Elon Musk has officially announced the commencement of GROK 3 training at the Memphis supercomputer facility, equipped with NVIDIA’s current-generation H100 GPUs. The facility, which Musk refers to as ‘the most powerful AI training cluster in the world,’ began operating on Monday with the aid of 100,000 liquid-cooled H100 GPUs on a single RDMA fabric.
The training was scheduled at 4:20 am local time in Memphis. In his subsequent tweet, Musk stated that the world’s “most advanced AI” could be developed by December of this year. Musk also tweeted about the achievement on X and congratulated the teams from xAI, X, and NVIDIA for their excellent work.

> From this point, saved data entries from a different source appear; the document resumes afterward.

theorem SlotTask.serve_safe (t : SlotTask) (p : Part) : p.Safe (t.serve p) := by
  unfold SlotTask.serve
  split
  · exact p.completeSearch_keeps.safe
  · exact (p.hold_keeps none).safe.trans (serveSlotFrame_safe _ _)
  · split
    · next c f _ k _ =>
      cases readOrder k f.payload with
      | none => exact .refl p
      | some r => exact (p.resolveOrder_keeps c r).safe
    · exact .refl p
  · exact (serveReservationExpiry_keeps _ p).safe

theorem Part.serveNext_safe (p : Part) : p.Safe p.serveNext := by
  unfold Part.serveNext
  split
  · exact .refl p
  · exact (p.setRequests_keeps _).safe.trans (SlotTask.serve_safe _ _)

theorem Part.serveMany_safe (n : Nat) (p : Part) : p.Safe (Part.serveMany n p) := by
  induction n generalizing p with
  | zero => exact .refl p
  | succ n ih => exact p.serveNext_safe.trans (ih _)

theorem Part.settle_safe (p : Part) : p.Safe p.settle := Part.serveMany_safe _ p

theorem Part.await_safe (p : Part) : p.Safe p.await := Part.safe_ite _ (fun _ => p.settle_safe) fun _ => .refl p

/-- With no request waiting there is nothing to wait for (R118). -/
theorem Part.settle_of_none (p : Part) (h : p.slots.requests = []) : p.settle = p := by
  unfold Part.settle
  rw [h]
  rfl

theorem Part.await_of_none (p : Part) (h : p.slots.requests = []) : p.await = p := by
  unfold Part.await
  rw [p.settle_of_none h]
  exact ite_self p

theorem Part.orderFrame_safe (k : Kind) (kind : OrderKind) (p : Part) : p.Safe (p.orderFrame k kind) := by
  unfold Part.orderFrame
  split
  · exact .refl p
  · split
    · split
      · split
        · exact (p.dropSup_keeps.trans (Part.queueTask_keeps _ _)).safe
        · exact (p.dropSup_keeps.safe.trans (Part.await_safe _)).trans (Part.takeOrder_keeps _ _ _ _).safe
      · exact .refl p
    · exact .refl p

theorem Part.haltFrame_safe (p : Part) : p.Safe p.haltFrame := by
  unfold Part.haltFrame
  split
  · exact .refl p
  · split
    · exact Part.safe_ite _ (fun _ => (p.dropSup_keeps.safe.trans (Part.await_safe _)).trans
        (Part.takeHalt_keeps _ _ _).safe) fun _ => .refl p
    · exact .refl p

theorem Part.broadcastHaltFrame_safe (p : Part) : p.Safe p.broadcastHaltFrame := by
  unfold Part.broadcastHaltFrame
  split
  · exact .refl p
  · split
    · exact Part.safe_ite _ (fun _ => (p.dropSup_keeps.safe.trans (Part.await_safe _)).trans
        (Part.takeBroadcastHalt_keeps _ _).safe) fun _ => .refl p
    · exact .refl p

theorem Part.manage_safe (k : Kind) (want : List Byte → Bool) (serve : Frame → Part → Part) (p : Part)
    (h : ∀ f q, Part.Safe q (serve f q)) : p.Safe (p.manage k want serve) := by
  unfold Part.manage
  split
  · exact .refl p
  · exact p.dropSup_keeps.safe.trans (Part.safe_ite _ (fun _ => h _ _) fun _ => (Part.refuse_keeps _ _ _ _).safe)

theorem Part.manageSlots_safe (k : Kind) (want : List Byte → Bool) (serve : Frame → Part → Part) (p : Part)
    (h : ∀ f q, Part.Safe q (serve f q)) : p.Safe (p.manageSlots k want serve) :=
  p.manage_safe k want _ fun f q =>
    Part.safe_ite _ (fun _ => h f q) fun _ => ((q.hold_keeps (some f)).trans (Part.queueTask_keeps _ _)).safe

theorem Part.parameterFrame_safe (p : Part) : p.Safe p.parameterFrame :=
  Part.safe_ite _ (fun _ => p.manageSlots_safe _ _ _ serveParams_safe) fun _ => p.manage_safe _ _ _ serveParams_safe

theorem Part.tableReadFrame_safe (p : Part) : p.Safe p.tableReadFrame :=
  Part.safe_ite _ (fun _ => p.manageSlots_safe _ _ _ fun f q => (serveTableRead_keeps f q).safe)
    fun _ => p.manage_safe _ _ _ fun f q => (serveTableRead_keeps f q).safe

theorem Part.allocateFrame_safe (p : Part) : p.Safe p.allocateFrame := by
  unfold Part.allocateFrame
  extract_lets busy
  split
  · exact Part.safe_ite _ (fun _ => .refl p) fun _ => ((p.hold_keeps none).trans (serveAllocate_keeps _ _)).safe
  · exact p.manage_safe _ _ _ fun f q =>
      Part.safe_ite _ (fun _ => (q.hold_keeps (some f)).safe) fun _ => (serveAllocate_keeps f q).safe

theorem Part.positionFrame_safe (p : Part) : p.Safe p.positionFrame := by
  unfold Part.positionFrame
  split
  · exact .refl p
  · split
    · exact ((p.dropCrane_keeps.safe.trans (Part.await_safe _)).trans (Part.positionTelegram_keeps _ _ _ _ trivial).safe).trans
        (Part.toTelemetry_keeps _ _).safe
    · exact .refl p

theorem Part.loadFrame_safe (p : Part) : p.Safe p.loadFrame := by
  unfold Part.loadFrame
  split
  · exact .refl p
  · split
    · exact ((p.dropCrane_keeps.safe.trans (Part.await_safe _)).trans (Part.loadTelegram_keeps _ _ _ _).safe).trans
        (Part.toTelemetry_keeps _ _).safe
    · exact .refl p

theorem Part.doneFrame_safe (p : Part) : p.Safe p.doneFrame := by
  unfold Part.doneFrame
  split
  · exact .refl p
  · split
    · exact ((p.dropCrane_keeps.safe.trans (Part.await_safe _)).trans (Part.takeDone_keeps _ _ _).safe).trans
        (Part.toTelemetry_keeps _ _).safe
    · exact .refl p

theorem Part.bayReportFrame_safe (p : Part) : p.Safe p.bayReportFrame := by
  unfold Part.bayReportFrame
  split
  · exact .refl p
  · split
    · exact (p.dropCrane_keeps.safe.trans (Part.await_safe _)).trans (Part.bayReport_keeps _ _ _ trivial).safe
    · exact .refl p

theorem Part.whenDue_safe (p : Part) (due : Part → Bool) (act : Part → Part) (h : ∀ q, due q = true → q.Safe (act q)) :
    p.Safe (p.whenDue due act) := by
  unfold Part.whenDue
  split
  · exact .refl p
  · split
    · next h' => exact p.await_safe.trans (h _ h')
    · exact p.await_safe

theorem Part.queuePending_safe (p : Part) : p.Safe p.queuePending :=
  p.whenDue_safe _ _ fun q h => (q.takePending_keeps h).safe
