/-- The field that stands first. -/
@[simp] theorem field_le_append (k v : Nat) (q : List Byte) : field (le k v ++ q) 0 k = v % 256 ^ k := by
  rw [field_zero_of_length (le_length k v), leNat_le]

@[simp] theorem field_le (k v : Nat) : field (le k v) 0 k = v % 256 ^ k := by
  rw [← List.append_nil (le k v), field_le_append]

theorem field_append_of_le {p : List Byte} {off : Nat} (h : p.length ≤ off) (q : List Byte) (len : Nat) :
    field (p ++ q) off len = field q (off - p.length) len := by
  unfold field
  rw [List.drop_append, List.drop_of_length_le h, List.nil_append]

/-- A field that stands further on. -/
theorem field_skip {k off : Nat} (h : k ≤ off) (v : Nat) (q : List Byte) (len : Nat) :
    field (le k v ++ q) off len = field q (off - k) len := by
  rw [field_append_of_le (by simpa using h), le_length]

/-- A byte at a place. -/
theorem field_one {p : List Byte} {i : Nat} (h : i < p.length) : field p i 1 = p[i].toNat := by
  rw [field, List.drop_eq_getElem_cons h, List.take_succ_cons, List.take_zero, leNat, leNat, Nat.mul_zero, Nat.add_zero]

/-- A field reads no further than its bytes. -/
theorem field_append_left {p : List Byte} {off len : Nat} (h : off + len ≤ p.length) (q : List Byte) :
    field (p ++ q) off len = field p off len := by
  unfold field
  rw [List.drop_append_of_le_length (by omega), List.take_append_of_le_length (by rw [List.length_drop]; omega)]

theorem leNat_lt (p : List Byte) : leNat p < 256 ^ p.length := by
  induction p with
  | nil => simp [leNat]
  | cons b bs ih =>
    have hb : b.toNat < 256 := b.isLt
    simp only [leNat, List.length_cons, pow_succ]
    omega

/-- A yes/no byte is read by its bit 0 (log 7). -/
theorem flag_bit (b : Bool) (q : List Byte) : flag (le 1 (bit 0 b) ++ q) 0 0 = b := by
  cases b <;> simp [flag, bit]

end Sys2Proof.Machine
end

section
/-! The layouts of the nine tables: an entry written as a TABLE_READ returns it is read back (R178, R179, log 7). -/

namespace Sys2Proof.Machine

theorem flag_skip {k off : Nat} (h : k ≤ off) (v : Nat) (q : List Byte) (n : Nat) :
    flag (le k v ++ q) off n = flag q (off - k) n := by
  rw [flag, flag, field_skip h]

/-! ## Entries in range -/

theorem parseCraneEntry_bytes (e : CraneEntry) (he : e.inRange = true) (hy : e.yMax < 65536) (hpark : e.parkY < 65536)
    (htong : e.tong < 65536) : parseCraneEntry e.bytes = some e := by
  simp only [CraneEntry.inRange, Bool.and_eq_true, decide_eq_true_eq] at he
  have hcls : readClass (e.dflt.code % 256 ^ 1) = some (some e.dflt) := by cases e.dflt <;> rfl
  simp only [parseCraneEntry, CraneEntry.bytes, List.append_assoc, field_skip, flag_skip, field_le_append, flag_bit, field_le,
    Nat.reduceLeDiff, Nat.reduceSub, hcls]
  simp (disch := omega) only [Nat.reducePow, Nat.mod_eq_of_lt]

theorem readCraneEntry_bytes (i : Fin 4) (e : CraneEntry) (he : e.inRange = true) (hy : e.yMax < 65536)
    (hpark : e.parkY < 65536) (htong : e.tong < 65536) : readCraneEntry i.val e.bytes = some e := by
  simp [readCraneEntry, parseCraneEntry_bytes e he hy hpark htong, he]

theorem readZoneEntry_bytes (i : Fin 32) (e : ZoneEntry) (hs : e.start ≤ 262143) (hc : e.cap ≤ 4095) :
    readZoneEntry i.val e.bytes = some e := by
  obtain ⟨d, s, c, l, b⟩ := e
  have hlast : ∀ b : Option (Fin 6), ∀ l : Bool, bit 0 l + 2 * b.elim 127 Fin.val < 256
      ∧ ((bit 0 l + 2 * b.elim 127 Fin.val) / 2 < 6 ∨ (bit 0 l + 2 * b.elim 127 Fin.val) / 2 = 127)
      ∧ (bit 0 l + 2 * b.elim 127 Fin.val).testBit 0 = l
      ∧ bayOf ((bit 0 l + 2 * b.elim 127 Fin.val) / 2) = b := by decide
  obtain ⟨hbyte, hbay, hbit, hof⟩ := hlast b l
  simp only at hs hc
  have hflag : flag (le 1 (bit 0 l + 2 * b.elim 127 Fin.val)) 0 0 = l := by
    rw [flag, field_le, Nat.mod_eq_of_lt (by simpa using hbyte), hbit]
  simp only [readZoneEntry, ZoneEntry.bytes, List.append_assoc, field_skip, flag_skip, field_le_append, flag_bit, field_le,
    hflag, Nat.reduceLeDiff, Nat.reduceSub]
  simp (disch := omega) only [Nat.reducePow, Nat.mod_eq_of_lt, hof, hbay, i.isLt, hs, hc, and_self, if_true]

theorem readEntryPoint_bytes (i : Fin 4) (e : EntryPoint) (hx : e.x ≤ 262143) (hy : e.y < 65536) (hz : e.z ≤ 16383) :
    readEntryPoint i.val e.bytes = some e := by
  simp only [readEntryPoint, EntryPoint.bytes, List.append_assoc, field_skip, field_le_append, flag_bit, field_le,
    Nat.reduceLeDiff, Nat.reduceSub]
  simp (disch := omega) only [Nat.reducePow, Nat.mod_eq_of_lt, i.isLt, hx, hz, and_self, if_true]

theorem readBlock_bytes (i : Fin 8) (b : Block) (hl : b.limit < 2 ^ 32) (hc : b.cost < 256) (ho : b.overhang ≤ 2000) :
    readBlock i.val b.bytes = some (i, b) := by
  simp only [readBlock, Block.bytes, List.append_assoc, field_skip, field_le_append, flag_bit, field_le,
    Nat.reduceLeDiff, Nat.reduceSub]
  simp (disch := omega) only [Nat.reducePow, Nat.mod_eq_of_lt, i.isLt, ho, dite_true, if_true]

theorem readGeometry_bytes_none (i : Nat) (h : i < 1536) : readGeometry (geometryBytes i none) = some (i, none) := by
  have hflag : flag (le 19 0) 0 0 = false := by decide
  simp only [readGeometry, geometryBytes, field_le_append, flag_skip, hflag, Nat.reduceLeDiff, Nat.reduceSub]
  simp (disch := omega) only [Nat.reducePow, Nat.mod_eq_of_lt]
  simp [h]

Nice work by @xAI team, @X team, @Nvidia & supporting companies getting Memphis Supercluster training started at ~4:20am local time.With 100k liquid-cooled H100s on a single RDMA fabric, it’s the most powerful AI training cluster in the world!
— Elon Musk (@elonmusk) July 22, 2024
xAI shifts strategy and cancels Oracle server deal
The announcement comes in the wake of the recent cancellation of a $10 billion server deal between xAI and Oracle. Musk indicated that the xAI Gigafactory of Compute, initially expected to be operational by the fall of 2025, has started operations ahead of schedule.
xAI had earlier outsourced its AI chips from Oracle but decided to disengage in order to develop its own advanced supercomputer. The project now plans to harness the potential of the state-of-the-art H100 GPUs that cost around $30,000 each. GROK 2 used 20,000 GPUs, and GROK 3 needed five times as many GPUs to build a more sophisticated AI chatbot.
Also Read:Elon Musk seeks public opinion on $5 billion xAI investment for Tesla
This is quite surprising, especially because NVIDIA has just recently announced the upcoming release of the H200 GPUs, which are based on the Hopper architecture. The decision to begin training with H100 GPUs instead of waiting for the H200 or the forthcoming Blackwell-based B100 and B200 GPUs. The H200 GPUs, which entered mass production in Q2, promise significant performance enhancements, but xAI’s immediate focus is on leveraging the existing H100 infrastructure to meet its ambitious targets.
Analyst questions power supply for Memphis Supercluster
Dylan Patel, an expert in AI and semiconductors, initially raised concerns over power concerns with running the Memphis Supercluster. He pointed out that the current grid supply of 7 megawatts can only sustain about 4,000 GPUs. The Tennessee Valley Authority (TVA) is expected to supply 50MW to the facility as a deal that is expected to be signed by the 1st of August. However, the substation that will be needed to meet the full power demand will only be completed in late 2024.
I bow down to Elon, he is so fucking good. Deleted the tweet.Yes only 8MW now from grid, 50MW Aug 1st once they sign TVA deal. 200MW by EOY, only need 155MW for 100k GPU but32k online now and rest online in Q4.3 months on 100k h100 will get them similar to current GPT 5 run pic.twitter.com/NQp3M5ruu8
— Dylan Patel @ ICML (@dylan522p) July 23, 2024
When analyzing satellite images, Patel noted that Musk has employed 14 VoltaGrid mobile generators, which can yield 2. 5 megawatts each. Altogether, these generators produce 35 megawatts of electricity. In addition to the 8MW from the grid, this makes it a total of 43MW, which is enough to power about 32,000 H100 GPUs with some power capping.